GIVEN DATA:
theorem State.regHook_stays {z s : State} (h : Stays z s) (i : Ini) (a : Nat) (v : W32) :
  Stays z (State.regHook s i a v) := by
  unfold State.regHook
  repeat' with_reducible (first | intro _ | assumption | apply State.grdCtlWrite_stays | apply State.grdTableWrite_stays | apply State.bootWrite_stays | apply State.wakeWrite_stays | apply State.pwrWrite_stays | apply State.pmbStart_stays | apply State.tbaseWrite_stays | apply State.accWrite_stays | apply State.syncWrite_stays | apply State.engWrite_stays | apply State.fabWrite_stays | apply State.trkWrite_stays | apply State.swiWrite_stays | apply State.qdecWrite_stays | apply State.hbrWrite_stays | apply State.hsoWrite_stays | apply State.faultWrite_stays | apply State.clusterWrite_stays | apply State.laceWrite_stays | apply State.traceWrite_stays | apply State.dbgWrite_stays | apply State.awlWrite_stays | apply State.routeWrite_stays | apply State.coreCtlWrite_stays | apply State.xcvWrite_stays | apply State.linWrite_stays | apply State.lastWrite_stays | apply State.mbcWrite_stays | apply State.angWrite_stays | apply Stays.ite | apply StaysP.ite | apply StaysO.ite | apply StaysOP.ite | apply StaysO.some | apply StaysO.none | apply StaysOP.some | apply StaysOP.none | apply StaysO.getD | apply StaysO.or | apply StaysOP.or | split | dsimp only [StaysP])

theorem State.regRead_stays {z s : State} (h : Stays z s) (i : Ini) (a : Nat) :
  StaysP z (State.regRead s i a) := by
  unfold State.regRead
  repeat' with_reducible (first | intro _ | assumption | apply State.bootRead_stays | apply State.tbaseRead_stays | apply State.syncRead_stays | apply State.unitReadReg_stays | apply State.linReadPop_stays | apply State.angReadLatch_stays | apply State.drawn_stays | apply State.withSup_stays | apply Stays.ite | apply StaysP.ite | apply StaysO.ite | apply StaysOP.ite | apply StaysO.some | apply StaysO.none | apply StaysOP.some | apply StaysOP.none | apply StaysO.getD | apply StaysO.or | apply StaysOP.or | split | dsimp only [StaysP] | (apply StaysO.of_eq ‹_›) | (apply StaysOP.of_eq ‹_›))

theorem State.regWriteAt_stays {z s : State} (h : Stays z s) (i : Ini) (r : Region) (a : Nat) (v : W32) :
  StaysP z (State.regWriteAt s i r a v) := by
  unfold State.regWriteAt
  repeat' with_reducible (first | assumption | apply State.regHook_stays | apply Stays.ite | apply StaysP.ite | dsimp only [StaysP] | dsimp only | split)

theorem State.regReadAt_stays {z s : State} (h : Stays z s) (i : Ini) (r : Region) (a : Nat) :
  StaysP z (State.regReadAt s i r a) := by
  unfold State.regReadAt
  repeat' with_reducible (first | assumption | apply State.regRead_stays | apply Stays.ite | apply StaysP.ite | dsimp only [StaysP])

theorem State.serveWrite_stays {z s : State} (h : Stays z s) (i : Ini) (r : Region) (a : Nat) (bs : List Byte) :
  StaysP z (State.serveWrite s i r a bs) := by
  unfold State.serveWrite
  repeat' with_reducible (first | assumption | apply State.regWriteAt_stays | apply State.memWrite_stays | apply Stays.ite | apply StaysP.ite | dsimp only [StaysP])

theorem State.serveRead_stays {z s : State} (h : Stays z s) (i : Ini) (r : Region) (a : Nat) (n : Nat) :
  StaysP z (State.serveRead s i r a n) := by
  unfold State.serveRead
  repeat' with_reducible (first | assumption | apply State.regReadAt_stays | apply State.memRead_stays | apply Stays.ite | apply StaysP.ite | dsimp only [StaysP])

theorem State.serveAt_stays {z s : State} (h : Stays z s) (n : NetReq) (answer : List Byte) (reason : Nat) :
  StaysP z (State.serveAt s n answer reason) := by
  unfold State.serveAt
  repeat' with_reducible (first | assumption | apply State.memAtomic_stays | apply State.serveWrite_stays | apply State.serveRead_stays | apply Stays.ite | apply StaysP.ite | dsimp only [StaysP] | dsimp only | split)

theorem State.serveNet_stays {z s : State} (h : Stays z s) (n : NetReq) (answer : List Byte) (reason : Nat) :
  Stays z (State.serveNet s n answer reason) := by
  unfold State.serveNet
  repeat' with_reducible (first | intro _ | assumption | apply State.serveAt_stays | apply State.answerBack_stays | apply Stays.ite | apply StaysP.ite | split | dsimp only [StaysP])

REQUIRED WORK:
In the entries above, copy each line that contains the string "Byte".

EXPECTED OUTPUT:
theorem State.serveWrite_stays {z s : State} (h : Stays z s) (i : Ini) (r : Region) (a : Nat) (bs : List Byte) :
theorem State.serveAt_stays {z s : State} (h : Stays z s) (n : NetReq) (answer : List Byte) (reason : Nat) :
theorem State.serveNet_stays {z s : State} (h : Stays z s) (n : NetReq) (answer : List Byte) (reason : Nat) :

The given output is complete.